In the Automations area, there’s a “Manage Messages” area. From here, you can see all of the messages in each of your automations. You can modify every one, or you can Command + Click to open each in a brand-new tab to more quickly edit your entire series. Activecampaign Support. Contrast that with ConvertKit’s Sequences.
Once again, it would conserve me a great deal of time to have ConvertKit’s automation email editing experience on ActiveCampaign – Activecampaign Support. But picking an e-mail marketing platform resembles picking a spouse.
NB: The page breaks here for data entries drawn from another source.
-- ==== Sys2Proof/Machine/Step.lean ====
section
/-! DEFINITION. One step of the machine, and where its next instruction is placed. Everything a step does is in
HostPort.lean and below. -/
namespace Sys2Proof.Machine

/-- One step: the turn of Host or Block under a valid configuration (R270 e). -/
def step : State → Host.Outcome State Fault Refusal := guardedTurn

/-- The state whose next step executes the opcode-table word `w` (entry 23): a host operation at the command port, or
a frame header in `FB` with its operation at the point that builds or interprets it. -/
def State.withFetchWord (s : State) (nbits w : Nat) : State :=
  if nbits ≤ 8 then s.placeOp (BitVec.ofNat 8 w) else s.placeFrame (tableHeader w)

end Sys2Proof.Machine
end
ActiveCampaign offsets it with their Message Variables, more robust automations, and advanced division. Speaking of segmentation, another reason I changed from MailChimp to ActiveCampaign was that MailChimp has actually limited segmentation options.
You can integrate characteristics with an AND/OR operator, and you can blend and match those groups of qualities with another AND/OR operator. With MailChimp, you can just segment by AND/OR, however MailChimp’s Pro plan enables more advanced segmenting, for an additional $199 a month. In my look for the ideal e-mail marketing platform, I saw numerous others, a few of which I’ve already mentioned.
ConvertKit. If I weren’t on ActiveCampaign, I would probably be utilizing ConvertKit. Their automations are much easier to develop, though they aren’t as versatile as ActiveCampaign’s, and their divisions alternatives aren’t as sophisticated either. They likewise do not have goal tracking, or Message Variables. MailChimp. You currently know that I changed from MailChimp to ActiveCampaign.